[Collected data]

+-------+

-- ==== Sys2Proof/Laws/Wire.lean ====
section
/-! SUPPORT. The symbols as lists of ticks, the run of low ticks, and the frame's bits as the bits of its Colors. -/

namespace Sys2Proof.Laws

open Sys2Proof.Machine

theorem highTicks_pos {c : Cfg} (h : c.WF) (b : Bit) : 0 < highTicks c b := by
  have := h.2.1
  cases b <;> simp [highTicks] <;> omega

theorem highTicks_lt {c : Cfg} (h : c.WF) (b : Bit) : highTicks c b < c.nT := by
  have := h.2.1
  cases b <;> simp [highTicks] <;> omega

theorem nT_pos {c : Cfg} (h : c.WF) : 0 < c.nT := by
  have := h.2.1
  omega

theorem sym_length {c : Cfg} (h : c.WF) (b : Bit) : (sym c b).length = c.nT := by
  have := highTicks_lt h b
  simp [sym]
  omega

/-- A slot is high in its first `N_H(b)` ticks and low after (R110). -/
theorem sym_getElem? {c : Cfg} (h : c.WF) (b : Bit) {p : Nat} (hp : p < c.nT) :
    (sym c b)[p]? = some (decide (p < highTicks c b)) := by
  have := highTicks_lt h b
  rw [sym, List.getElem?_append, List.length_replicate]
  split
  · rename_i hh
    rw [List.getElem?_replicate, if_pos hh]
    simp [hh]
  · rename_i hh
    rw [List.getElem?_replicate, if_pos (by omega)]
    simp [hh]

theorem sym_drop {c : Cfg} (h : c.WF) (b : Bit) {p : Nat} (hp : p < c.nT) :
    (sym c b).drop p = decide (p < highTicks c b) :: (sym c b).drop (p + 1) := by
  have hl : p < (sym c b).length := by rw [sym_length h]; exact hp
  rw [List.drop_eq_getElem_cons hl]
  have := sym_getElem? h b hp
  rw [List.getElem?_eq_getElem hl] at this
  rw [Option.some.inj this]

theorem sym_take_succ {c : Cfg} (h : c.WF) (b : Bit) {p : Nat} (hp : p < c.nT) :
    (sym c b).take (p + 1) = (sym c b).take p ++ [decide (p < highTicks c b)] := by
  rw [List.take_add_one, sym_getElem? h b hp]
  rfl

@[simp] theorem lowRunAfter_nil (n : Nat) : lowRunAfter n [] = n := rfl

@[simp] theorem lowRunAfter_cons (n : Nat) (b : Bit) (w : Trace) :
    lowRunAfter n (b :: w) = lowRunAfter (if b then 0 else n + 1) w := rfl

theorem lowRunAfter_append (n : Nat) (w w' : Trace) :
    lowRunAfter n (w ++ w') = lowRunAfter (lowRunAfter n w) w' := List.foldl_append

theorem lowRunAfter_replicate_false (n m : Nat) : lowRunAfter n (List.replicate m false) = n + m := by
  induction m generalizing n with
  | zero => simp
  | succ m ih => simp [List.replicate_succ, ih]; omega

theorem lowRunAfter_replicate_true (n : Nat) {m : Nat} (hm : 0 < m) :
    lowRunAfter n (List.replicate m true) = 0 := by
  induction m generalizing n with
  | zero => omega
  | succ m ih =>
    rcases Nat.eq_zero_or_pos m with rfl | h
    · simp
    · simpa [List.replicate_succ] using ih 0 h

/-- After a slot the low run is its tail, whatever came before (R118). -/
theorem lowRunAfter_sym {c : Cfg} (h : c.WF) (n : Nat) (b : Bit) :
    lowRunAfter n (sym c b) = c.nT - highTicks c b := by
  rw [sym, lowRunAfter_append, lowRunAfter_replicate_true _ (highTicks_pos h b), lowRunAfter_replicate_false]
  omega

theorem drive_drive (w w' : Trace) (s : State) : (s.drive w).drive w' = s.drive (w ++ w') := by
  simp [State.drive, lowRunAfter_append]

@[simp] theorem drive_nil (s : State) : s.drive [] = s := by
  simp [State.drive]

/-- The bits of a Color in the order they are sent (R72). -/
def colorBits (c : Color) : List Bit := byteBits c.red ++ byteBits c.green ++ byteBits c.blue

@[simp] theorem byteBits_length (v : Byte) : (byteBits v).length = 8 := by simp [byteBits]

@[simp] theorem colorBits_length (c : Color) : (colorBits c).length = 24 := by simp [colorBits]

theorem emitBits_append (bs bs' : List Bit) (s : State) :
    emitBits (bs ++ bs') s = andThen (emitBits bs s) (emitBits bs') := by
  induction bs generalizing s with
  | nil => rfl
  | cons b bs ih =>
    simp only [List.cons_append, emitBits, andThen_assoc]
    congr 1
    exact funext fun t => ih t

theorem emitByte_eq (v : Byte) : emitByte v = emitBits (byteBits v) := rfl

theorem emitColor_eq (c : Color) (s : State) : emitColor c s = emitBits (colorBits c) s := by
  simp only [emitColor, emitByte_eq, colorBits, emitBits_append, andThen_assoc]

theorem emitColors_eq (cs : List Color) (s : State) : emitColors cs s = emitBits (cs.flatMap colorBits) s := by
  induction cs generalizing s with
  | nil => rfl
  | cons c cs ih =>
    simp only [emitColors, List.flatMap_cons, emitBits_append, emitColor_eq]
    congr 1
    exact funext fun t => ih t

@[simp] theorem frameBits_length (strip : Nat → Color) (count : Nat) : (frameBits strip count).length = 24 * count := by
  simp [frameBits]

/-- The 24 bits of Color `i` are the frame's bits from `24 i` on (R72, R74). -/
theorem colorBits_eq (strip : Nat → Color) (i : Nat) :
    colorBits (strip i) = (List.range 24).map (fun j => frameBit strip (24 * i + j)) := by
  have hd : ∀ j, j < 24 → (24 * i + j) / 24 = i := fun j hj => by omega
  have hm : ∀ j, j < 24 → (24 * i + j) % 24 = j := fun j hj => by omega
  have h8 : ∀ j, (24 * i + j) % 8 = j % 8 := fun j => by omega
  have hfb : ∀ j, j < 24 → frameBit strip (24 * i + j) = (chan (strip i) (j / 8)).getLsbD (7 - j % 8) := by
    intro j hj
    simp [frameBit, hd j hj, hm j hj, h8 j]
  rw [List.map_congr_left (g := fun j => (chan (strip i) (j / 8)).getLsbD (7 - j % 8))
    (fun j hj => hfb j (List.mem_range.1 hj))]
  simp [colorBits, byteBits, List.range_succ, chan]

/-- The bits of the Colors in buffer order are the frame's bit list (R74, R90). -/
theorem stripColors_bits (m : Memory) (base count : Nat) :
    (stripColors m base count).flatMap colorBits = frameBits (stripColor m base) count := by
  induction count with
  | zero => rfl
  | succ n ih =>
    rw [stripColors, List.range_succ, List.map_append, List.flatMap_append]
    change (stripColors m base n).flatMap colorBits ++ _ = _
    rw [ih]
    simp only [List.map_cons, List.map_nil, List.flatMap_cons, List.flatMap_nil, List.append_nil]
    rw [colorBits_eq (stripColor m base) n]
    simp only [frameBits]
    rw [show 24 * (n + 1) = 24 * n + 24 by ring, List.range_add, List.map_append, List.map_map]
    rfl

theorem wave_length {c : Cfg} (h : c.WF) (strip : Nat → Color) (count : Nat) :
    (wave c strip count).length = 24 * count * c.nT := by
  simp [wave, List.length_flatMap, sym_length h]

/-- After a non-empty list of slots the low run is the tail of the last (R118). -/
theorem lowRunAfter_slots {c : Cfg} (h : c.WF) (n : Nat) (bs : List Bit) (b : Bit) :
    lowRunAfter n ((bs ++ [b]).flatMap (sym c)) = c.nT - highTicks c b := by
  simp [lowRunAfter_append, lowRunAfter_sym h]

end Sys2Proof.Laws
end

+-------+

### ACTION ITEM
For each record above, print an exact copy.

### EXERCISE OUTPUT
-- ==== Sys2Proof/Laws/Wire.lean ====
section
/-! SUPPORT. The symbols as lists of ticks, the run of low ticks, and the frame's bits as the bits of its Colors. -/

namespace Sys2Proof.Laws

open Sys2Proof.Machine

theorem highTicks_pos {c : Cfg} (h : c.WF) (b : Bit) : 0 < highTicks c b := by
  have := h.2.1
  cases b <;> simp [highTicks] <;> omega

theorem highTicks_lt {c : Cfg} (h : c.WF) (b : Bit) : highTicks c b < c.nT := by
  have := h.2.1
  cases b <;> simp [highTicks] <;> omega

theorem nT_pos {c : Cfg} (h : c.WF) : 0 < c.nT := by
  have := h.2.1
  omega

theorem sym_length {c : Cfg} (h : c.WF) (b : Bit) : (sym c b).length = c.nT := by
  have := highTicks_lt h b
  simp [sym]
  omega

/-- A slot is high in its first `N_H(b)` ticks and low after (R110). -/
theorem sym_getElem? {c : Cfg} (h : c.WF) (b : Bit) {p : Nat} (hp : p < c.nT) :
    (sym c b)[p]? = some (decide (p < highTicks c b)) := by
  have := highTicks_lt h b
  rw [sym, List.getElem?_append, List.length_replicate]
  split
  · rename_i hh
    rw [List.getElem?_replicate, if_pos hh]
    simp [hh]
  · rename_i hh
    rw [List.getElem?_replicate, if_pos (by omega)]
    simp [hh]

theorem sym_drop {c : Cfg} (h : c.WF) (b : Bit) {p : Nat} (hp : p < c.nT) :
    (sym c b).drop p = decide (p < highTicks c b) :: (sym c b).drop (p + 1) := by
  have hl : p < (sym c b).length := by rw [sym_length h]; exact hp
  rw [List.drop_eq_getElem_cons hl]
  have := sym_getElem? h b hp
  rw [List.getElem?_eq_getElem hl] at this
  rw [Option.some.inj this]

theorem sym_take_succ {c : Cfg} (h : c.WF) (b : Bit) {p : Nat} (hp : p < c.nT) :
    (sym c b).take (p + 1) = (sym c b).take p ++ [decide (p < highTicks c b)] := by
  rw [List.take_add_one, sym_getElem? h b hp]
  rfl

@[simp] theorem lowRunAfter_nil (n : Nat) : lowRunAfter n [] = n := rfl

@[simp] theorem lowRunAfter_cons (n : Nat) (b : Bit) (w : Trace) :
    lowRunAfter n (b :: w) = lowRunAfter (if b then 0 else n + 1) w := rfl

theorem lowRunAfter_append (n : Nat) (w w' : Trace) :
    lowRunAfter n (w ++ w') = lowRunAfter (lowRunAfter n w) w' := List.foldl_append

theorem lowRunAfter_replicate_false (n m : Nat) : lowRunAfter n (List.replicate m false) = n + m := by
  induction m generalizing n with
  | zero => simp
  | succ m ih => simp [List.replicate_succ, ih]; omega

theorem lowRunAfter_replicate_true (n : Nat) {m : Nat} (hm : 0 < m) :
    lowRunAfter n (List.replicate m true) = 0 := by
  induction m generalizing n with
  | zero => omega
  | succ m ih =>
    rcases Nat.eq_zero_or_pos m with rfl | h
    · simp
    · simpa [List.replicate_succ] using ih 0 h

/-- After a slot the low run is its tail, whatever came before (R118). -/
theorem lowRunAfter_sym {c : Cfg} (h : c.WF) (n : Nat) (b : Bit) :
    lowRunAfter n (sym c b) = c.nT - highTicks c b := by
  rw [sym, lowRunAfter_append, lowRunAfter_replicate_true _ (highTicks_pos h b), lowRunAfter_replicate_false]
  omega

theorem drive_drive (w w' : Trace) (s : State) : (s.drive w).drive w' = s.drive (w ++ w') := by
  simp [State.drive, lowRunAfter_append]

@[simp] theorem drive_nil (s : State) : s.drive [] = s := by
  simp [State.drive]

/-- The bits of a Color in the order they are sent (R72). -/
def colorBits (c : Color) : List Bit := byteBits c.red ++ byteBits c.green ++ byteBits c.blue

@[simp] theorem byteBits_length (v : Byte) : (byteBits v).length = 8 := by simp [byteBits]

@[simp] theorem colorBits_length (c : Color) : (colorBits c).length = 24 := by simp [colorBits]

theorem emitBits_append (bs bs' : List Bit) (s : State) :
    emitBits (bs ++ bs') s = andThen (emitBits bs s) (emitBits bs') := by
  induction bs generalizing s with
  | nil => rfl
  | cons b bs ih =>
    simp only [List.cons_append, emitBits, andThen_assoc]
    congr 1
    exact funext fun t => ih t

theorem emitByte_eq (v : Byte) : emitByte v = emitBits (byteBits v) := rfl

theorem emitColor_eq (c : Color) (s : State) : emitColor c s = emitBits (colorBits c) s := by
  simp only [emitColor, emitByte_eq, colorBits, emitBits_append, andThen_assoc]

theorem emitColors_eq (cs : List Color) (s : State) : emitColors cs s = emitBits (cs.flatMap colorBits) s := by
  induction cs generalizing s with
  | nil => rfl
  | cons c cs ih =>
    simp only [emitColors, List.flatMap_cons, emitBits_append, emitColor_eq]
    congr 1
    exact funext fun t => ih t

@[simp] theorem frameBits_length (strip : Nat → Color) (count : Nat) : (frameBits strip count).length = 24 * count := by
  simp [frameBits]

/-- The 24 bits of Color `i` are the frame's bits from `24 i` on (R72, R74). -/
theorem colorBits_eq (strip : Nat → Color) (i : Nat) :
    colorBits (strip i) = (List.range 24).map (fun j => frameBit strip (24 * i + j)) := by
  have hd : ∀ j, j < 24 → (24 * i + j) / 24 = i := fun j hj => by omega
  have hm : ∀ j, j < 24 → (24 * i + j) % 24 = j := fun j hj => by omega
  have h8 : ∀ j, (24 * i + j) % 8 = j % 8 := fun j => by omega
  have hfb : ∀ j, j < 24 → frameBit strip (24 * i + j) = (chan (strip i) (j / 8)).getLsbD (7 - j % 8) := by
    intro j hj
    simp [frameBit, hd j hj, hm j hj, h8 j]
  rw [List.map_congr_left (g := fun j => (chan (strip i) (j / 8)).getLsbD (7 - j % 8))
    (fun j hj => hfb j (List.mem_range.1 hj))]
  simp [colorBits, byteBits, List.range_succ, chan]

/-- The bits of the Colors in buffer order are the frame's bit list (R74, R90). -/
theorem stripColors_bits (m : Memory) (base count : Nat) :
    (stripColors m base count).flatMap colorBits = frameBits (stripColor m base) count := by
  induction count with
  | zero => rfl
  | succ n ih =>
    rw [stripColors, List.range_succ, List.map_append, List.flatMap_append]
    change (stripColors m base n).flatMap colorBits ++ _ = _
    rw [ih]
    simp only [List.map_cons, List.map_nil, List.flatMap_cons, List.flatMap_nil, List.append_nil]
    rw [colorBits_eq (stripColor m base) n]
    simp only [frameBits]
    rw [show 24 * (n + 1) = 24 * n + 24 by ring, List.range_add, List.map_append, List.map_map]
    rfl

theorem wave_length {c : Cfg} (h : c.WF) (strip : Nat → Color) (count : Nat) :
    (wave c strip count).length = 24 * count * c.nT := by
  simp [wave, List.length_flatMap, sym_length h]

/-- After a non-empty list of slots the low run is the tail of the last (R118). -/
theorem lowRunAfter_slots {c : Cfg} (h : c.WF) (n : Nat) (bs : List Bit) (b : Bit) :
    lowRunAfter n ((bs ++ [b]).flatMap (sym c)) = c.nT - highTicks c b := by
  simp [lowRunAfter_append, lowRunAfter_sym h]

end Sys2Proof.Laws
end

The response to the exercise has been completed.